/-- With its delivery ended a label has its pending padded delivery begun, or ends OK when every row is
passed, or goes on as it is (R108, R121). -/
theorem State.afterDelivery_cases (i : Half) :
    (∃ q, s.head.pendingPad = some q ∧ q.label = i ∧ s.afterDelivery i =
      s.setHead { s.head with
        delivery := some (paddedDelivery i q.rows), pendingPad := none }) ∨
    ((∀ q, s.head.pendingPad = some q → q.label ≠ i) ∧
      ((∃ l, s.findLabel i = some l ∧ l.printStatus = PrintStatus.printing ∧
        l.rowsSent + l.rowsPadded = l.length ∧ s.afterDelivery i = s.endLabel i .ok noObject) ∨
      ((∀ l, s.findLabel i = some l →
        ¬(l.printStatus = PrintStatus.printing ∧ l.rowsSent + l.rowsPadded = l.length)) ∧
        s.afterDelivery i = s))) := by
  by_cases hpad : ∃ q, s.head.pendingPad = some q ∧ q.label = i
  · obtain ⟨q, hq, hi⟩ := hpad
    exact .inl ⟨q, hq, hi, by simp [State.afterDelivery, hq, hi]⟩
  · have other : ∀ q, s.head.pendingPad = some q → q.label ≠ i := fun q hq hi => hpad ⟨q, hq, hi⟩
    refine .inr ⟨other, ?_⟩
    unfold State.afterDelivery
    cases hl : s.findLabel i with
    | none =>
      refine .inr ⟨(by simp), ?_⟩
      cases hq : s.head.pendingPad with
      | none => rfl
      | some q => exact if_neg (other q hq)
    | some l =>
      by_cases hrows : l.printStatus = .printing ∧ l.rowsSent + l.rowsPadded = l.length
      · refine .inl ⟨l, rfl, hrows.1, hrows.2, ?_⟩
        cases hq : s.head.pendingPad with
        | none => exact if_pos hrows
        | some q => exact (if_neg (other q hq)).trans (if_pos hrows)
      · refine .inr ⟨(by rintro _ ⟨⟩; exact hrows), ?_⟩
        cases hq : s.head.pendingPad with
        | none => exact if_neg hrows
        | some q => exact (if_neg (other q hq)).trans (if_neg hrows)

@[simp] theorem State.afterDelivery_control (i : Half) :
    (s.afterDelivery i).control = s.control := by
  obtain ⟨q, -, -, h⟩ | ⟨-, ⟨l, -, -, -, h⟩ | ⟨-, h⟩⟩ := s.afterDelivery_cases i <;> rw [h]
  · rfl
  · exact s.endLabel_control _ _ _

@[simp] theorem State.endDelivery_control (p : SetupParams) (d : Delivery) :
    (s.endDelivery p d).control = s.control := by simp [State.endDelivery]

@[simp] theorem State.endBurnMain_control (p : SetupParams) (d : Delivery) :
    (s.endBurnMain p d).control = s.control := by
  unfold State.endBurnMain
  split <;> simp

/-! ### The walker and the rasterizer -/

@[simp] theorem State.faultRender_control (r : RenderRecord) (st : Status) (k : Nat) :
    (s.faultRender r st k).control = s.control := by simp [State.faultRender]
@[simp] theorem State.keepCanvas_control (r : RenderRecord) (c : Canvas) :
    (s.keepCanvas r c).control = s.control := by simp [State.keepCanvas]

@[simp] theorem State.applyPainting_control (r : RenderRecord) (t : TableResult) :
    (s.applyPainting r t).control = s.control := by cases t <;> simp [State.applyPainting]

@[simp] theorem State.startPaint_control (p : SetupParams) (r : RenderRecord) :
    (s.startPaint p r).control = s.control := s.applyPainting_control _ _

@[simp] theorem State.nextObject_control (p : SetupParams) (r : RenderRecord) :
    (s.nextObject p r).control = s.control := by
  unfold State.nextObject
  dsimp only
  split <;> simp

@[simp] theorem State.setPendingObject_control (r : Ring) (o : Option PendingObject) :
    (s.setPendingObject r o).control = s.control := rfl

@[simp] theorem State.considerObject_control (p : SetupParams) (r : RenderRecord)
    (o : PendingObject) : (s.considerObject p r o).control = s.control := by
  unfold State.considerObject
  dsimp only
  split_ifs <;> simp

@[simp] theorem State.startAdmission_control (p : SetupParams) (r : RenderRecord) :
    (s.startAdmission p r).control = s.control := by
  unfold State.startAdmission
  split <;> simp

@[simp] theorem State.recordRead_control (p : SetupParams) (r : RenderRecord) (d : BitVec 256) :
    (s.recordRead p r d).control = s.control := by
  unfold State.recordRead
  dsimp only
  split <;> simp

@[simp] theorem State.beginRender_control (p : SetupParams) (side : Ring) (o : Owner) (i : BufferId)
    (k rows : Nat) : (s.beginRender p side o i k rows).control = s.control := rfl

@[simp] theorem State.grant_control (p : SetupParams) (side : Ring) (o : Owner) (i : BufferId)
    (k rows : Nat) : (s.grant p side o i k rows).control = s.control := by
  obtain ⟨-, h⟩ | ⟨-, h, -⟩ := s.grant_cases p side o i k rows <;> rw [h]
  · rfl
  · exact State.startAdmission_control _ p _

@[simp] theorem State.arbitrate_control (p : SetupParams) : (s.arbitrate p).control = s.control := by
  unfold State.arbitrate
  split
  · rfl
  · split
    · simp
    · split <;> simp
☆ ☆ ☆ ☆ ☆
Goal of the exercise: Set down, from the entries above, exactly the lines from the one with "((∃ l, s.findLabel" up to and including the one with "exact if_pos hrows", and no other lines.

Reply:
      ((∃ l, s.findLabel i = some l ∧ l.printStatus = PrintStatus.printing ∧
        l.rowsSent + l.rowsPadded = l.length ∧ s.afterDelivery i = s.endLabel i .ok noObject) ∨
      ((∀ l, s.findLabel i = some l →
        ¬(l.printStatus = PrintStatus.printing ∧ l.rowsSent + l.rowsPadded = l.length)) ∧
        s.afterDelivery i = s))) := by
  by_cases hpad : ∃ q, s.head.pendingPad = some q ∧ q.label = i
  · obtain ⟨q, hq, hi⟩ := hpad
    exact .inl ⟨q, hq, hi, by simp [State.afterDelivery, hq, hi]⟩
  · have other : ∀ q, s.head.pendingPad = some q → q.label ≠ i := fun q hq hi => hpad ⟨q, hq, hi⟩
    refine .inr ⟨other, ?_⟩
    unfold State.afterDelivery
    cases hl : s.findLabel i with
    | none =>
      refine .inr ⟨(by simp), ?_⟩
      cases hq : s.head.pendingPad with
      | none => rfl
      | some q => exact if_neg (other q hq)
    | some l =>
      by_cases hrows : l.printStatus = .printing ∧ l.rowsSent + l.rowsPadded = l.length
      · refine .inl ⟨l, rfl, hrows.1, hrows.2, ?_⟩
        cases hq : s.head.pendingPad with
        | none => exact if_pos hrows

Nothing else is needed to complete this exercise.